theorem State.contributeSub_within {M : Part → Bool} {a0 : State} {s : State} {job ctx stream page ctr : Nat} (m_pg : M .pg = true) (m_hbm : M .hbm = true) (m_rmo : M .rmo = true) (m_egq : M .egq = true) (m_cmp : M .cmp = true) (m_rel : M .rel = true) (m_pd : M .pd = true) (m_boot : M .boot = true) (m_mem : M .mem = true) (m_out : M .out = true) (hs : Within M a0 s) : Within M a0 (State.contributeSub s job ctx stream page ctr) := by
  unfold State.contributeSub
  try dsimp only
  repeat' first
    | with_reducible exact hs
    | with_reducible assumption
    | with_reducible exact Or.inl (by assumption)
    | with_reducible exact Or.inr rfl
    | with_reducible exact Or.inl rfl
    | with_reducible exact Or.inr ⟨by assumption, Nat.le_add_right _ _⟩
    | with_reducible apply State.contribute_within
    | with_reducible apply State.setPage_within
    | simp only [Within.mk_iff]
    | with_reducible refine Upd.of ?_ ?_ ?_ ?_ ?_ ?_ ?_ ?_ ?_ ?_ ?_ ?_ ?_ ?_ ?_ ?_ ?_ ?_ ?_ ?_ ?_ ?_
    | split

theorem State.checkSub_within {M : Part → Bool} {a0 : State} {s : State} {c job ctx stream page : Nat} {want got : List Byte} (m_hbm : M .hbm = true) (m_rmo : M .rmo = true) (m_pd : M .pd = true) (m_boot : M .boot = true) (m_mem : M .mem = true) (m_out : M .out = true) (hs : Within M a0 s) : Within M a0 (State.checkSub s c job ctx stream page want got).2 := by
  unfold State.checkSub
  try dsimp only
  repeat' first
    | with_reducible exact hs
    | with_reducible assumption
    | with_reducible exact Or.inl (by assumption)
    | with_reducible exact Or.inr rfl
    | with_reducible exact Or.inl rfl
    | with_reducible exact Or.inr ⟨by assumption, Nat.le_add_right _ _⟩
    | with_reducible apply State.countC_within
    | with_reducible apply State.genMismatch_within
    | split

theorem State.readSub_within {M : Part → Bool} {a0 : State} {s : State} {c : Nat} {x : Strm} {d : Desc} {prod : Producer} (m_egq : M .egq = true) (hs : Within M a0 s) : Within M a0 (State.readSub s c x d prod).2 := by
  unfold State.readSub
  try dsimp only
  repeat' first
    | with_reducible exact hs
    | with_reducible assumption
    | with_reducible exact Or.inl (by assumption)
    | with_reducible exact Or.inr rfl
    | with_reducible exact Or.inl rfl
    | with_reducible exact Or.inr ⟨by assumption, Nat.le_add_right _ _⟩
    | with_reducible apply State.enqueue_within
    | simp only [Within.mk_iff]
    | with_reducible refine Upd.of ?_ ?_ ?_ ?_ ?_ ?_ ?_ ?_ ?_ ?_ ?_ ?_ ?_ ?_ ?_ ?_ ?_ ?_ ?_ ?_ ?_ ?_
    | split

theorem State.recallBad_within {M : Part → Bool} {a0 : State} {s : State} {id page : Nat} (m_tier : M .tier = true) (hs : Within M a0 s) : Within M a0 (State.recallBad s id page) := by
  unfold State.recallBad
  try dsimp only
  repeat' first
    | with_reducible exact hs
    | with_reducible assumption
    | with_reducible exact Or.inl (by assumption)
    | with_reducible exact Or.inr rfl
    | with_reducible exact Or.inl rfl
    | with_reducible exact Or.inr ⟨by assumption, Nat.le_add_right _ _⟩
    | simp only [Within.mk_iff]
    | with_reducible refine Upd.of ?_ ?_ ?_ ?_ ?_ ?_ ?_ ?_ ?_ ?_ ?_ ?_ ?_ ?_ ?_ ?_ ?_ ?_ ?_ ?_ ?_ ?_
    | split

theorem State.beginRecall_within {M : Part → Bool} {a0 : State} {s : State} {r : Recall} (m_tier : M .tier = true) (m_egq : M .egq = true) (m_pd : M .pd = true) (m_out : M .out = true) (hs : Within M a0 s) : Within M a0 (State.beginRecall s r) := by
  unfold State.beginRecall
  try dsimp only
  repeat' first
    | with_reducible exact hs
    | with_reducible assumption
    | with_reducible exact Or.inl (by assumption)
    | with_reducible exact Or.inr rfl
    | with_reducible exact Or.inl rfl
    | with_reducible exact Or.inr ⟨by assumption, Nat.le_add_right _ _⟩
    | with_reducible apply State.count_within
    | with_reducible apply State.readChunks_within
    | with_reducible apply State.readSub_within
    | with_reducible apply State.recallBad_within
    | simp only [Within.mk_iff]
    | with_reducible refine Upd.of ?_ ?_ ?_ ?_ ?_ ?_ ?_ ?_ ?_ ?_ ?_ ?_ ?_ ?_ ?_ ?_ ?_ ?_ ?_ ?_ ?_ ?_
    | with_reducible apply Within.ite
    | with_reducible apply Within.ite1
    | with_reducible apply Within.ite2
    | with_reducible apply Within.ite3
    | with_reducible apply Within.ite4
    | with_reducible refine Within.foldl ?_ (fun _ _ hs => ?_)
    | with_reducible refine Within.foldl1 ?_ (fun _ _ hs => ?_)
    | with_reducible refine Within.foldl2 ?_ (fun _ _ hs => ?_)
    | split

theorem State.recallSlot_within {M : Part → Bool} {a0 : State} {s : State} {c : Nat} (m_tier : M .tier = true) (m_egq : M .egq = true) (m_pd : M .pd = true) (m_out : M .out = true) (hs : Within M a0 s) : Within M a0 (State.recallSlot s c) := by
  unfold State.recallSlot
  try dsimp only
  repeat' first
    | with_reducible exact hs
    | with_reducible assumption
    | with_reducible exact Or.inl (by assumption)
    | with_reducible exact Or.inr rfl
    | with_reducible exact Or.inl rfl
    | with_reducible exact Or.inr ⟨by assumption, Nat.le_add_right _ _⟩
    | with_reducible apply State.beginRecall_within
    | with_reducible apply Within.ite
    | with_reducible refine Within.foldl ?_ (fun _ _ hs => ?_)
    | with_reducible refine Within.foldl1 ?_ (fun _ _ hs => ?_)
    | with_reducible refine Within.foldl2 ?_ (fun _ _ hs => ?_)
    | split
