-- ==== Sys2Proof/Laws/WithinAttention.lean ====
section
/-! SUPPORT. Which parts of the state the operations of Machine/Attention.lean may move, and that they are steady. -/

set_option linter.unusedTactic false
set_option linter.unreachableTactic false

namespace Sys2Proof.Machine

theorem State.admitSec_within {M : Part → Bool} {a0 : State} {s : State} {src : Source} {job comp : Nat} {r : AttendReq} {q : QSection} {y : Strm} (m_phs : M .phs = true) (m_sch : M .sch = true) (m_hbm : M .hbm = true) (m_rmo : M .rmo = true) (m_pd : M .pd = true) (m_mem : M .mem = true) (m_out : M .out = true) (hs : Within M a0 s) : Within M a0 (State.admitSec s src job comp r q y).2 := by
  unfold State.admitSec
  try dsimp only
  repeat' first
    | with_reducible exact hs
    | with_reducible assumption
    | with_reducible exact Or.inl (by assumption)
    | with_reducible exact Or.inr rfl
    | with_reducible exact Or.inl rfl
    | with_reducible exact Or.inr ⟨by assumption, Nat.le_add_right _ _⟩
    | with_reducible apply State.breach_within
    | with_reducible apply State.takePlace_within
    | simp only [Within.mk_iff]
    | with_reducible refine Upd.of ?_ ?_ ?_ ?_ ?_ ?_ ?_ ?_ ?_ ?_ ?_ ?_ ?_ ?_ ?_ ?_ ?_ ?_ ?_ ?_ ?_ ?_
    | with_reducible apply Within.ite2
    | with_reducible apply Within.ite
    | with_reducible apply Within.ite1
    | with_reducible apply Within.ite3
    | with_reducible apply Within.ite4
    | split

theorem State.admitSecs_within {M : Part → Bool} {a0 : State} {s : State} {src : Source} {job comp : Nat} {r : AttendReq} {x0 : List (QSection × Strm)} (m_phs : M .phs = true) (m_sch : M .sch = true) (m_hbm : M .hbm = true) (m_rmo : M .rmo = true) (m_pd : M .pd = true) (m_mem : M .mem = true) (m_out : M .out = true) (hs : Within M a0 s) : Within M a0 (State.admitSecs s src job comp r x0).2 := by
  induction x0 generalizing s with
  | nil =>
    unfold State.admitSecs
    try dsimp only
    repeat' first
      | with_reducible exact hs
      | with_reducible assumption
      | with_reducible exact Or.inl (by assumption)
      | with_reducible exact Or.inr rfl
      | with_reducible exact Or.inl rfl
      | with_reducible exact Or.inr ⟨by assumption, Nat.le_add_right _ _⟩
      | with_reducible apply State.admitSec_within
      | split
  | cons x l ih =>
    unfold State.admitSecs
    try dsimp only
    repeat' first
      | with_reducible exact hs
      | with_reducible assumption
      | with_reducible exact Or.inl (by assumption)
      | with_reducible exact Or.inr rfl
      | with_reducible exact Or.inl rfl
      | with_reducible exact Or.inr ⟨by assumption, Nat.le_add_right _ _⟩
      | with_reducible apply State.admitSec_within
      | with_reducible apply ih
      | split

theorem State.attend_within {M : Part → Bool} {a0 : State} {s : State} {src : Source} {r : AttendReq} (m_phs : M .phs = true) (m_sch : M .sch = true) (m_rq : M .rq = true) (m_hbm : M .hbm = true) (m_tier : M .tier = true) (m_rmo : M .rmo = true) (m_egq : M .egq = true) (m_hif : M .hif = true) (m_pd : M .pd = true) (m_boot : M .boot = true) (m_mem : M .mem = true) (m_out : M .out = true) (hs : Within M a0 s) : Within M a0 (State.attend s src r) := by
  unfold State.attend
  try dsimp only
  repeat' first
    | with_reducible exact hs
    | with_reducible assumption
    | with_reducible exact Or.inl (by assumption)
    | with_reducible exact Or.inr rfl
    | with_reducible exact Or.inl rfl
    | with_reducible exact Or.inr ⟨by assumption, Nat.le_add_right _ _⟩
    | with_reducible apply State.endReq_within
    | with_reducible apply State.refuseAttend_within
    | with_reducible apply State.adirStall_within
    | with_reducible apply State.wake_within
    | with_reducible apply State.admitSecs_within
    | simp only [Within.mk_iff]
    | with_reducible refine Upd.of ?_ ?_ ?_ ?_ ?_ ?_ ?_ ?_ ?_ ?_ ?_ ?_ ?_ ?_ ?_ ?_ ?_ ?_ ?_ ?_ ?_ ?_
    | with_reducible apply Within.ite
    | with_reducible apply Within.ite1
    | with_reducible apply Within.ite2
    | with_reducible apply Within.ite3
    | with_reducible apply Within.ite4
    | split

theorem execAttendRequest_goes {M : Part → Bool} {a0 : State} {t : Nat} {src : Source} {r : AttendReq} {s : State} (m_timer : M .timer = true) (m_phs : M .phs = true) (m_sch : M .sch = true) (m_rq : M .rq = true) (m_hbm : M .hbm = true) (m_tier : M .tier = true) (m_rmo : M .rmo = true) (m_egq : M .egq = true) (m_hif : M .hif = true) (m_pd : M .pd = true) (m_boot : M .boot = true) (m_mem : M .mem = true) (m_out : M .out = true) (hs : Within M a0 s) : Goes M a0 (execAttendRequest t src r s) := by
  unfold execAttendRequest
  try dsimp only
  repeat' first
    | with_reducible exact hs
    | with_reducible assumption
    | with_reducible exact Or.inl (by assumption)
    | with_reducible exact Or.inr rfl
    | with_reducible exact Or.inl rfl
    | with_reducible exact Or.inr ⟨by assumption, Nat.le_add_right _ _⟩
    | with_reducible apply Goes.next
    | with_reducible apply Goes.ite
    | with_reducible apply State.arrive_within
    | with_reducible apply State.hold_within
    | with_reducible apply State.attend_within
    | with_reducible apply State.arrive_within
    | refine fun _ _ _ (hs : Within _ _ _) => ?_
    | refine fun _ (hs : Within _ _ _) => ?_
    | with_reducible apply Within.ite
    | split

theorem State.warm_within {M : Part → Bool} {a0 : State} {s : State} {job ctx stream : Nat} {pages : List Nat} (m_pg : M .pg = true) (hs : Within M a0 s) : Within M a0 (State.warm s job ctx stream pages) := by
  unfold State.warm
  try dsimp only
  repeat' first
    | with_reducible exact hs
    | with_reducible assumption
    | with_reducible exact Or.inl (by assumption)
    | with_reducible exact Or.inr rfl
    | with_reducible exact Or.inl rfl
    | with_reducible exact Or.inr ⟨by assumption, Nat.le_add_right _ _⟩
    | with_reducible apply State.setStrm_within
    | simp only [Within.mk_iff]
    | with_reducible refine Upd.of ?_ ?_ ?_ ?_ ?_ ?_ ?_ ?_ ?_ ?_ ?_ ?_ ?_ ?_ ?_ ?_ ?_ ?_ ?_ ?_ ?_ ?_
    | with_reducible refine Within.foldl ?_ (fun _ _ hs => ?_)
    | with_reducible refine Within.foldl1 ?_ (fun _ _ hs => ?_)
    | with_reducible refine Within.foldl2 ?_ (fun _ _ hs => ?_)

theorem State.runSec_within {M : Part → Bool} {a0 : State} {s : State} {r : Req} {i : Nat} {q : QSection} {y : Strm} {run : Nat} {sel cands : List Nat} {bounds : List (Nat × Nat × BitVec 32)} {scan : List (Nat × BitVec 32)} {keep : Nat} {tiles : BitVec 48} {due begun : Nat} {formula : Rat} (m_phs : M .phs = true) (m_pg : M .pg = true) (m_rq : M .rq = true) (m_hbm : M .hbm = true) (m_rmo : M .rmo = true) (m_egq : M .egq = true) (m_rel : M .rel = true) (m_hif : M .hif = true) (m_pd : M .pd = true) (m_boot : M .boot = true) (m_mem : M .mem = true) (m_out : M .out = true) (hs : Within M a0 s) : Within M a0 (State.runSec s r i q y run sel cands bounds scan keep tiles due begun formula) := by
  unfold State.runSec
  try dsimp only
  repeat' first
    | with_reducible exact hs
    | with_reducible assumption
    | with_reducible exact Or.inl (by assumption)
    | with_reducible exact Or.inr rfl
    | with_reducible exact Or.inl rfl
    | with_reducible exact Or.inr ⟨by assumption, Nat.le_add_right _ _⟩
    | with_reducible apply State.countC_within
    | with_reducible apply State.setSec_within
    | with_reducible apply State.endSec_within
    | with_reducible apply State.genMismatch_within
    | with_reducible apply State.readChunks_within
    | with_reducible apply State.readSub_within
    | with_reducible apply State.warm_within
    | simp only [Within.mk_iff]
    | with_reducible refine Upd.of ?_ ?_ ?_ ?_ ?_ ?_ ?_ ?_ ?_ ?_ ?_ ?_ ?_ ?_ ?_ ?_ ?_ ?_ ?_ ?_ ?_ ?_
    | with_reducible apply Within.ite
    | with_reducible apply Within.ite1
    | with_reducible apply Within.ite2
    | with_reducible apply Within.ite3
    | with_reducible apply Within.ite4
    | with_reducible refine Within.foldl ?_ (fun _ _ hs => ?_)
    | with_reducible refine Within.foldl1 ?_ (fun _ _ hs => ?_)
    | with_reducible refine Within.foldl2 ?_ (fun _ _ hs => ?_)
    | split

theorem State.demand_within {M : Part → Bool} {a0 : State} {s : State} {c job ctx stream : Nat} {pages : List Nat} (m_rel : M .rel = true) (m_pd : M .pd = true) (hs : Within M a0 s) : Within M a0 (State.demand s c job ctx stream pages) := by
  unfold State.demand
  try dsimp only
  repeat' first
    | with_reducible exact hs
    | with_reducible assumption
    | with_reducible exact Or.inl (by assumption)
    | with_reducible exact Or.inr rfl
    | with_reducible exact Or.inl rfl
    | with_reducible exact Or.inr ⟨by assumption, Nat.le_add_right _ _⟩
    | with_reducible apply State.countC_within
    | simp only [Within.mk_iff]
    | with_reducible refine Upd.of ?_ ?_ ?_ ?_ ?_ ?_ ?_ ?_ ?_ ?_ ?_ ?_ ?_ ?_ ?_ ?_ ?_ ?_ ?_ ?_ ?_ ?_
    | with_reducible apply Within.ite
    | split

theorem State.dispatchSec_within {M : Part → Bool} {a0 : State} {s : State} {r : Req} {i : Nat} {x : Sec} {k : Ctx} {q : QSection} {y : Strm} (m_phs : M .phs = true) (m_sch : M .sch = true) (m_pg : M .pg = true) (m_rq : M .rq = true) (m_hbm : M .hbm = true) (m_rmo : M .rmo = true) (m_egq : M .egq = true) (m_rel : M .rel = true) (m_hif : M .hif = true) (m_pd : M .pd = true) (m_boot : M .boot = true) (m_mem : M .mem = true) (m_out : M .out = true) (hs : Within M a0 s) : Within M a0 (State.dispatchSec s r i x k q y) := by
  unfold State.dispatchSec
  try dsimp only
  repeat' first
    | with_reducible exact hs
    | with_reducible assumption
    | with_reducible exact Or.inl (by assumption)
    | with_reducible exact Or.inr rfl
    | with_reducible exact Or.inl rfl
    | with_reducible exact Or.inr ⟨by assumption, Nat.le_add_right _ _⟩
    | with_reducible apply State.countC_within
    | with_reducible apply State.breach_within
    | with_reducible apply State.setSec_within
    | with_reducible apply State.runSec_within
    | with_reducible apply State.demand_within
    | simp only [Within.mk_iff]
    | with_reducible refine Upd.of ?_ ?_ ?_ ?_ ?_ ?_ ?_ ?_ ?_ ?_ ?_ ?_ ?_ ?_ ?_ ?_ ?_ ?_ ?_ ?_ ?_ ?_
    | with_reducible apply Within.ite
    | with_reducible apply Within.ite1
    | with_reducible apply Within.ite2
    | with_reducible apply Within.ite3
    | with_reducible apply Within.ite4
    | split

theorem State.dispatchAttend_within {M : Part → Bool} {a0 : State} {s : State} {r : Req} {i : Nat} (m_phs : M .phs = true) (m_sch : M .sch = true) (m_pg : M .pg = true) (m_rq : M .rq = true) (m_hbm : M .hbm = true) (m_tier : M .tier = true) (m_rmo : M .rmo = true) (m_egq : M .egq = true) (m_rel : M .rel = true) (m_hif : M .hif = true) (m_pd : M .pd = true) (m_boot : M .boot = true) (m_mem : M .mem = true) (m_out : M .out = true) (hs : Within M a0 s) : Within M a0 (State.dispatchAttend s r i) := by
  unfold State.dispatchAttend
  try dsimp only
  repeat' first
    | with_reducible exact hs
    | with_reducible assumption
    | with_reducible exact Or.inl (by assumption)
    | with_reducible exact Or.inr rfl
    | with_reducible exact Or.inl rfl
    | with_reducible exact Or.inr ⟨by assumption, Nat.le_add_right _ _⟩
    | with_reducible apply State.arrive_within
    | with_reducible apply State.noReply_within
    | with_reducible apply State.setReq_within
    | with_reducible apply State.setSec_within
    | with_reducible apply State.endSec_within
    | with_reducible apply State.endReqAt_within
    | with_reducible apply State.endReq_within
    | with_reducible apply State.wake_within
    | with_reducible apply State.dispatchSec_within
    | with_reducible apply State.arrive_within
    | simp only [Within.mk_iff]
    | with_reducible refine Upd.of ?_ ?_ ?_ ?_ ?_ ?_ ?_ ?_ ?_ ?_ ?_ ?_ ?_ ?_ ?_ ?_ ?_ ?_ ?_ ?_ ?_ ?_
    | with_reducible apply Within.ite
    | with_reducible apply Within.ite1
    | with_reducible apply Within.ite2
    | with_reducible apply Within.ite3
    | with_reducible apply Within.ite4
    | split

theorem State.continueSec_within {M : Part → Bool} {a0 : State} {s : State} {r : Req} {i : Nat} (m_rq : M .rq = true) (hs : Within M a0 s) : Within M a0 (State.continueSec s r i) := by
  unfold State.continueSec
  try dsimp only
  repeat' first
    | with_reducible exact hs
    | with_reducible assumption
    | with_reducible exact Or.inl (by assumption)
    | with_reducible exact Or.inr rfl
    | with_reducible exact Or.inl rfl
    | with_reducible exact Or.inr ⟨by assumption, Nat.le_add_right _ _⟩
    | with_reducible apply State.setSec_within
    | simp only [Within.mk_iff]
    | with_reducible refine Upd.of ?_ ?_ ?_ ?_ ?_ ?_ ?_ ?_ ?_ ?_ ?_ ?_ ?_ ?_ ?_ ?_ ?_ ?_ ?_ ?_ ?_ ?_
    | split

theorem State.shadowOwn_within {M : Part → Bool} {a0 : State} {s : State} {c tag sec : Nat} {b : List Byte} (m_rel : M .rel = true) (hs : Within M a0 s) : Within M a0 (State.shadowOwn s c tag sec b) := by
  unfold State.shadowOwn
  try dsimp only
  repeat' first
    | with_reducible exact hs
    | with_reducible assumption
    | with_reducible exact Or.inl (by assumption)
    | with_reducible exact Or.inr rfl
    | with_reducible exact Or.inl rfl
    | with_reducible exact Or.inr ⟨by assumption, Nat.le_add_right _ _⟩
    | simp only [Within.mk_iff]
    | with_reducible refine Upd.of ?_ ?_ ?_ ?_ ?_ ?_ ?_ ?_ ?_ ?_ ?_ ?_ ?_ ?_ ?_ ?_ ?_ ?_ ?_ ?_ ?_ ?_
    | with_reducible apply Within.ite
    | split

theorem State.noteAttended_within {M : Part → Bool} {a0 : State} {s : State} {job ctx stream : Nat} {pages : List Nat} (m_tier : M .tier = true) (hs : Within M a0 s) : Within M a0 (State.noteAttended s job ctx stream pages) := by
  unfold State.noteAttended
  try dsimp only
  repeat' first
    | with_reducible exact hs
    | with_reducible assumption
    | with_reducible exact Or.inl (by assumption)
    | with_reducible exact Or.inr rfl
    | with_reducible exact Or.inl rfl
    | with_reducible exact Or.inr ⟨by assumption, Nat.le_add_right _ _⟩
    | simp only [Within.mk_iff]
    | with_reducible refine Upd.of ?_ ?_ ?_ ?_ ?_ ?_ ?_ ?_ ?_ ?_ ?_ ?_ ?_ ?_ ?_ ?_ ?_ ?_ ?_ ?_ ?_ ?_
    | split

theorem State.finishSec_within {M : Part → Bool} {a0 : State} {s : State} {r : Req} {i : Nat} {x : Sec} {p : Snap} {rows : List (List Nat)} (m_phs : M .phs = true) (m_sch : M .sch = true) (m_rq : M .rq = true) (m_hbm : M .hbm = true) (m_tier : M .tier = true) (m_rmo : M .rmo = true) (m_egq : M .egq = true) (m_rel : M .rel = true) (m_hif : M .hif = true) (m_pd : M .pd = true) (m_mem : M .mem = true) (m_out : M .out = true) (hs : Within M a0 s) : Within M a0 (State.finishSec s r i x p rows) := by
  unfold State.finishSec
  try dsimp only
  repeat' first
    | with_reducible exact hs
    | with_reducible assumption
    | with_reducible exact Or.inl (by assumption)
    | with_reducible exact Or.inr rfl
    | with_reducible exact Or.inl rfl
    | with_reducible exact Or.inr ⟨by assumption, Nat.le_add_right _ _⟩
    | with_reducible apply State.arrive_within
    | with_reducible apply State.countC_within
    | with_reducible apply State.breach_within
    | with_reducible apply State.flush_within
    | with_reducible apply State.setSec_within
    | with_reducible apply State.donePlace_within
    | with_reducible apply State.ratio_within
    | with_reducible apply State.lateBreach_within
    | with_reducible apply State.marginCount_within
    | with_reducible apply State.shadowOwn_within
    | with_reducible apply State.noteAttended_within
    | with_reducible apply State.arrive_within
    | simp only [Within.mk_iff]
    | with_reducible refine Upd.of ?_ ?_ ?_ ?_ ?_ ?_ ?_ ?_ ?_ ?_ ?_ ?_ ?_ ?_ ?_ ?_ ?_ ?_ ?_ ?_ ?_ ?_
    | with_reducible apply Within.ite
    | with_reducible apply Within.ite1
    | with_reducible apply Within.ite2
    | with_reducible apply Within.ite3
    | with_reducible apply Within.ite4
    | split


end Sys2Proof.Machine
end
..............................
__Your assignment__
Above are the records. Identify each line that contains the word "linter".

__Task output__
set_option linter.unusedTactic false
set_option linter.unreachableTactic false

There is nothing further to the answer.